**EXERCISE BRIEF**
The answer must be every line from the entries below that includes "number".

=== DATASET EXTRACT ===

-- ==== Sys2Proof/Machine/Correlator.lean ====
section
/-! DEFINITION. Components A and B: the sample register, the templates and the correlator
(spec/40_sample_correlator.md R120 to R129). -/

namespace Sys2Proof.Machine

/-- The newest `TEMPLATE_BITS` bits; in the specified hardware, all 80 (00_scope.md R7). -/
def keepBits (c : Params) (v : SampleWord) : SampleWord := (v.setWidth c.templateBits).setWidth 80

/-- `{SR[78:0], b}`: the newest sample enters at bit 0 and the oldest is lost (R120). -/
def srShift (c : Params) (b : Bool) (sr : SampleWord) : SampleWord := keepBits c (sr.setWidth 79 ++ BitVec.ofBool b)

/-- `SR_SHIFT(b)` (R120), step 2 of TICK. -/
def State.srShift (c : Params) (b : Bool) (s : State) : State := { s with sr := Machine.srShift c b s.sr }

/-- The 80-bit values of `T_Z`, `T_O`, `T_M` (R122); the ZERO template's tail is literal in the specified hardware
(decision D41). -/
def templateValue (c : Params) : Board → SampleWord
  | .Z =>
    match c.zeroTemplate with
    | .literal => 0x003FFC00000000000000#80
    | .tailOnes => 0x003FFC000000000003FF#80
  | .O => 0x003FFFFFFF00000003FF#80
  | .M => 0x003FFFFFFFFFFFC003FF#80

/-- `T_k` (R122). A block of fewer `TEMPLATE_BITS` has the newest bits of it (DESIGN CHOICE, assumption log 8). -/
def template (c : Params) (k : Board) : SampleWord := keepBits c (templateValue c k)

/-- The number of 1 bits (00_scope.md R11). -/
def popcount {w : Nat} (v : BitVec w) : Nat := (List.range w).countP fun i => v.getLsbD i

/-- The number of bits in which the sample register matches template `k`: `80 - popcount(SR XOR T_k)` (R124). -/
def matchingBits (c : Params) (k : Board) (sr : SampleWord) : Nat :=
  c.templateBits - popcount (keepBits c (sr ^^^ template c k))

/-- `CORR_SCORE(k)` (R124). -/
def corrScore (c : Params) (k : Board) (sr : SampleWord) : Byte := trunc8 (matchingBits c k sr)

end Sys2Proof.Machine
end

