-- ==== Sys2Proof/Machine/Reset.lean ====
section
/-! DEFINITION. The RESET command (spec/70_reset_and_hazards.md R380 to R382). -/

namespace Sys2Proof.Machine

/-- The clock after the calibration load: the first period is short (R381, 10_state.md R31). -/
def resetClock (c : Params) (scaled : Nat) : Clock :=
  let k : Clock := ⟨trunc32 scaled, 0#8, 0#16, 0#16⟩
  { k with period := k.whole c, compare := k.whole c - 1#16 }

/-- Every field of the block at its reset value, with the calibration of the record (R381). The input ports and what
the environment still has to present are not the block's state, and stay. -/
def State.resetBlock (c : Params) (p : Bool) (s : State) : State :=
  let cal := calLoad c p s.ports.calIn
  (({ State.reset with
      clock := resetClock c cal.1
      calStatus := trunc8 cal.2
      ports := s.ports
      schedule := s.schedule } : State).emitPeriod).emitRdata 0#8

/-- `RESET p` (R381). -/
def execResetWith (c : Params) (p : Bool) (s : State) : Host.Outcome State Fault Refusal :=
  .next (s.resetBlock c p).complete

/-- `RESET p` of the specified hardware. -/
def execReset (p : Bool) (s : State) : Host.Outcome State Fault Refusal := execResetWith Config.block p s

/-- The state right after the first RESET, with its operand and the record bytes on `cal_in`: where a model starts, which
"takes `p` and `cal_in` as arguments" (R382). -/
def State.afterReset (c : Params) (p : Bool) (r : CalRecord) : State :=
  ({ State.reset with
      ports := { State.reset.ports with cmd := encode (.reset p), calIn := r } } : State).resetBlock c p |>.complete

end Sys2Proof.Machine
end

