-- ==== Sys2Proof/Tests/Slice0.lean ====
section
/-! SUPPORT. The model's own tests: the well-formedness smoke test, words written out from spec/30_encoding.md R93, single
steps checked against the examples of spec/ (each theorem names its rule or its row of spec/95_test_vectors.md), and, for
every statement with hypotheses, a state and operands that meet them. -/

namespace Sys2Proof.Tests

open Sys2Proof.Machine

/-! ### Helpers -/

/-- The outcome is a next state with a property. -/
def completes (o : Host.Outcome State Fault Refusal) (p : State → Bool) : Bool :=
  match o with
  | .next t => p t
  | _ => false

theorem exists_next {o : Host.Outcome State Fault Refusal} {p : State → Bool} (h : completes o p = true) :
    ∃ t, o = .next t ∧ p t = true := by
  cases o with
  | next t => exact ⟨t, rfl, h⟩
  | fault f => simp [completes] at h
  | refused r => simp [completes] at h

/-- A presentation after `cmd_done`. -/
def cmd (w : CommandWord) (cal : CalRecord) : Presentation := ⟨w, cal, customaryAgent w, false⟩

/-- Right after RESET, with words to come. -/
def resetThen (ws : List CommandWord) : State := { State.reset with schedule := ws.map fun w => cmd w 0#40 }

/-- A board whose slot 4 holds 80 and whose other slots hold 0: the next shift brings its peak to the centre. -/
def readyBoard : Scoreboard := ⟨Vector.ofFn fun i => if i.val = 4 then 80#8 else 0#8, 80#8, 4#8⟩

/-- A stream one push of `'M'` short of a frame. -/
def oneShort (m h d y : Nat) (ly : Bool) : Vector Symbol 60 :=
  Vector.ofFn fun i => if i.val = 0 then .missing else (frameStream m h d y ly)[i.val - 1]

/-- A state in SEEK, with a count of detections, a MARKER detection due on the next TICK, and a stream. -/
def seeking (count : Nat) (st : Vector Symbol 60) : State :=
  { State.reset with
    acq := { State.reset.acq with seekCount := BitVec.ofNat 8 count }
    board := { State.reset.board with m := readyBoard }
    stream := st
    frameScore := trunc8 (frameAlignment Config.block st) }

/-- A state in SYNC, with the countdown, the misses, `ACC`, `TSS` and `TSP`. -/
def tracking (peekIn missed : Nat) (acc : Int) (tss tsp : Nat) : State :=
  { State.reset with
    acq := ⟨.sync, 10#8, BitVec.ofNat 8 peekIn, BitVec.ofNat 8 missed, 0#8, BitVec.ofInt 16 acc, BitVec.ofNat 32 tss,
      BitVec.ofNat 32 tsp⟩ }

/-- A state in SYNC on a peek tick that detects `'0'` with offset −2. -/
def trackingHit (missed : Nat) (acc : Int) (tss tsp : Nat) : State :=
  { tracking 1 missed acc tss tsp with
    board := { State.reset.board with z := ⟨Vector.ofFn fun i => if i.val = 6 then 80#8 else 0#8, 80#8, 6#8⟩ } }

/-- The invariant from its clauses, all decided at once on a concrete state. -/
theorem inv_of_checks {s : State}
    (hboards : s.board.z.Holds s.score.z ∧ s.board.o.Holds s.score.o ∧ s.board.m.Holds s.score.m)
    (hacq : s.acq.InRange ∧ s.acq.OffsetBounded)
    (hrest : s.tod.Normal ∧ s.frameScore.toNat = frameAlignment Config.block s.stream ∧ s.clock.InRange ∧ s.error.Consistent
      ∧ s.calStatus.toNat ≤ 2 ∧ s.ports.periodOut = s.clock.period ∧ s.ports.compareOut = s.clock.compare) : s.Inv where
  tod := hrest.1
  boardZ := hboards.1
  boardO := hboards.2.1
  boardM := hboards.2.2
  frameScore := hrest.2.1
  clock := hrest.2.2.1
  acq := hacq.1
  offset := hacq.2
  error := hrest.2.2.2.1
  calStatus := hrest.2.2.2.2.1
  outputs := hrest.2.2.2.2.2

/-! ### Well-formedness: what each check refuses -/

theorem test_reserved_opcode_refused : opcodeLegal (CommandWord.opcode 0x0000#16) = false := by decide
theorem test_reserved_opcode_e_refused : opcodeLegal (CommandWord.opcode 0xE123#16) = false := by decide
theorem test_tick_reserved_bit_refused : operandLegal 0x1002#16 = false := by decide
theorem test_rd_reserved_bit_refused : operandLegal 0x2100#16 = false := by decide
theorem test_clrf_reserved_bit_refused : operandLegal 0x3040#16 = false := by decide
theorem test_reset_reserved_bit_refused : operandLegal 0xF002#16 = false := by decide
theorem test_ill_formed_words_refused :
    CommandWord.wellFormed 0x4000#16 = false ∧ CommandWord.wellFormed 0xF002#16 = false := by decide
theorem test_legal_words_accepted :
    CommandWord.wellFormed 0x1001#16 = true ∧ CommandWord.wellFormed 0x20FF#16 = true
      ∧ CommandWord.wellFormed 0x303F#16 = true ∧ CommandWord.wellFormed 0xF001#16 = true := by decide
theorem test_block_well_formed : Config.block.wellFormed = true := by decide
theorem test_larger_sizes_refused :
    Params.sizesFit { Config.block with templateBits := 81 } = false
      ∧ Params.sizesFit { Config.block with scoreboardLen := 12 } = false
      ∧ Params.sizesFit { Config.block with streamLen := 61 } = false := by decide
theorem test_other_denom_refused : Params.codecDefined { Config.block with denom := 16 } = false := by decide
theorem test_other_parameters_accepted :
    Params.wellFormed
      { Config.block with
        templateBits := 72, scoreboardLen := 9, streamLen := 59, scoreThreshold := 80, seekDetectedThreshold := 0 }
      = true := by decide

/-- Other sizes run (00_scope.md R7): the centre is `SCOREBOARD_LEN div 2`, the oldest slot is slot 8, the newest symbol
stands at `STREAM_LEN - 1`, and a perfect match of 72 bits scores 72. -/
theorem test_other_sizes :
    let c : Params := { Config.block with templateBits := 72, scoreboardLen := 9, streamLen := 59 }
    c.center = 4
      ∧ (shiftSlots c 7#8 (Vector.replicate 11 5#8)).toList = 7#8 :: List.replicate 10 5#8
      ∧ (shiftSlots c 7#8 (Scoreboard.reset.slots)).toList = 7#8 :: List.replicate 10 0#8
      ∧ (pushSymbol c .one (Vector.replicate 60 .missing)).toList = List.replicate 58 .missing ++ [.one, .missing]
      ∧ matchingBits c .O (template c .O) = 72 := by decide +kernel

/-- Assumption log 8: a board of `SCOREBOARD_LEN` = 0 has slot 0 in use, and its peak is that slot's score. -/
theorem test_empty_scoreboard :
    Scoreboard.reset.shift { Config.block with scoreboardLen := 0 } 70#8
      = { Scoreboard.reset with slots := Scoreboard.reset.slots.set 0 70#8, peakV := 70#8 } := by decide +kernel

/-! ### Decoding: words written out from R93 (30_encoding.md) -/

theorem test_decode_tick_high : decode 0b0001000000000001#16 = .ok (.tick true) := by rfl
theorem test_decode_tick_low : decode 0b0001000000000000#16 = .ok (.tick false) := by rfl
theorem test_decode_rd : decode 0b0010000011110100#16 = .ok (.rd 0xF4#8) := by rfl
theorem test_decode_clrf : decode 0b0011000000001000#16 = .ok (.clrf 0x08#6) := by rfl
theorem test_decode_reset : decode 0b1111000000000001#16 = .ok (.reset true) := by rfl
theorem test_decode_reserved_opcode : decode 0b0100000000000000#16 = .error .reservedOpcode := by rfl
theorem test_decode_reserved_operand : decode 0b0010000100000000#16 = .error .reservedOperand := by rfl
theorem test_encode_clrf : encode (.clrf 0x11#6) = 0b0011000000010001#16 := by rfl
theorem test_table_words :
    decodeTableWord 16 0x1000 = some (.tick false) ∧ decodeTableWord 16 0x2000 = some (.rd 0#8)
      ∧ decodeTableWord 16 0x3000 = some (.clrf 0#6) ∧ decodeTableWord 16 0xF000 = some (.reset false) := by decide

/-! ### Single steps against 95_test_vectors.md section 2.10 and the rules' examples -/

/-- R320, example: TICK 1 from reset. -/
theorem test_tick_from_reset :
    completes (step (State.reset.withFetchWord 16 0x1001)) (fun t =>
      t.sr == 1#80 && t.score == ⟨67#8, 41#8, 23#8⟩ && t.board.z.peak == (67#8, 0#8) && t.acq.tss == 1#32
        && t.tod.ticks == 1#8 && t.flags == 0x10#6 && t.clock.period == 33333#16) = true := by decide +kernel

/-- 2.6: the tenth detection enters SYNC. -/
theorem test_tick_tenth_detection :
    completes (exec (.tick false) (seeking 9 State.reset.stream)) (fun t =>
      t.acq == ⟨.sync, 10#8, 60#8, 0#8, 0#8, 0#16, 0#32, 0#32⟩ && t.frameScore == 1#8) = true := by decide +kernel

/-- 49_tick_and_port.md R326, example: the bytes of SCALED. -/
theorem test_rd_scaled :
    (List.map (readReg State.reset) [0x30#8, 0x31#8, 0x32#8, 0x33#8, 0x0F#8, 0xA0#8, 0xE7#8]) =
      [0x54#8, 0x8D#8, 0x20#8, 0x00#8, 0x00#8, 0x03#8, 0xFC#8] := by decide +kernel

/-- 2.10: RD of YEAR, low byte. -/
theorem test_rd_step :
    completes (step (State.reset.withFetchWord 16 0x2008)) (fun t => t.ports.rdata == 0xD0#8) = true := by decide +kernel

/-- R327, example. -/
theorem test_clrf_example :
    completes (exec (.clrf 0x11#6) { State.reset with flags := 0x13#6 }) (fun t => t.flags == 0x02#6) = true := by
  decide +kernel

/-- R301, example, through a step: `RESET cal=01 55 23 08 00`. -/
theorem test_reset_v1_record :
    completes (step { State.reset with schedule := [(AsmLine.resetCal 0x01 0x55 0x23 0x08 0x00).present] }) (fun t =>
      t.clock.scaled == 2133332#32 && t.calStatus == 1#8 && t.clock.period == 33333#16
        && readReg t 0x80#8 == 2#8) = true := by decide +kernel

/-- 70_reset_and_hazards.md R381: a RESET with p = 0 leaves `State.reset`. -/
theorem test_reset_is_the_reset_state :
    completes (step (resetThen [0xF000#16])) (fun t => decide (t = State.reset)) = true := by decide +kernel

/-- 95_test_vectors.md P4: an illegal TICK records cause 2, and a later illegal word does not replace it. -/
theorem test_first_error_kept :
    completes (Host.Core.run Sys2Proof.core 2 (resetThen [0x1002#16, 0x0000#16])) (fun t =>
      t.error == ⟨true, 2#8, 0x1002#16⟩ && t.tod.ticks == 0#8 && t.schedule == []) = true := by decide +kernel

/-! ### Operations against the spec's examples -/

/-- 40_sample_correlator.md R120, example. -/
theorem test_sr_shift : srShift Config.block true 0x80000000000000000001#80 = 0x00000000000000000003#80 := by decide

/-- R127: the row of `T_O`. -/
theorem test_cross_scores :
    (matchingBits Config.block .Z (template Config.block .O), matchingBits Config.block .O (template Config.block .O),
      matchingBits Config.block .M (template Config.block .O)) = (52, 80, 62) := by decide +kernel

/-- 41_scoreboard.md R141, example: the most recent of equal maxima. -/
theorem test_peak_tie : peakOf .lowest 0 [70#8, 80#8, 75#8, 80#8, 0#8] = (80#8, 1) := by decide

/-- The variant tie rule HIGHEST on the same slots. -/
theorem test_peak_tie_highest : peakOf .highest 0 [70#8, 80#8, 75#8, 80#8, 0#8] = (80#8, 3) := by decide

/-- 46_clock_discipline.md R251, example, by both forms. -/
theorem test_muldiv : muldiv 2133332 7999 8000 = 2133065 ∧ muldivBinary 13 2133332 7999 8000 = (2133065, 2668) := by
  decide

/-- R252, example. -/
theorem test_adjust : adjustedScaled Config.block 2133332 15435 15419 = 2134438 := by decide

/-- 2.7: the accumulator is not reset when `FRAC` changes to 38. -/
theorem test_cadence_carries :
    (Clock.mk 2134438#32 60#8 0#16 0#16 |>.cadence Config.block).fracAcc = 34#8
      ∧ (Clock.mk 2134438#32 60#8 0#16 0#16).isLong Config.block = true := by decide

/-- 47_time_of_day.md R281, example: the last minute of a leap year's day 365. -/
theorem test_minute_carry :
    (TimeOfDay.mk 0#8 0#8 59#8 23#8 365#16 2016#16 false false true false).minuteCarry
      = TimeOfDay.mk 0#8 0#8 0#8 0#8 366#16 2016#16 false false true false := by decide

===

**WRITTEN SOLUTION**
/-- The number of 1 bits (00_scope.md R11). -/
/-- The number of bits in which the sample register matches template `k`: `80 - popcount(SR XOR T_k)` (R124). -/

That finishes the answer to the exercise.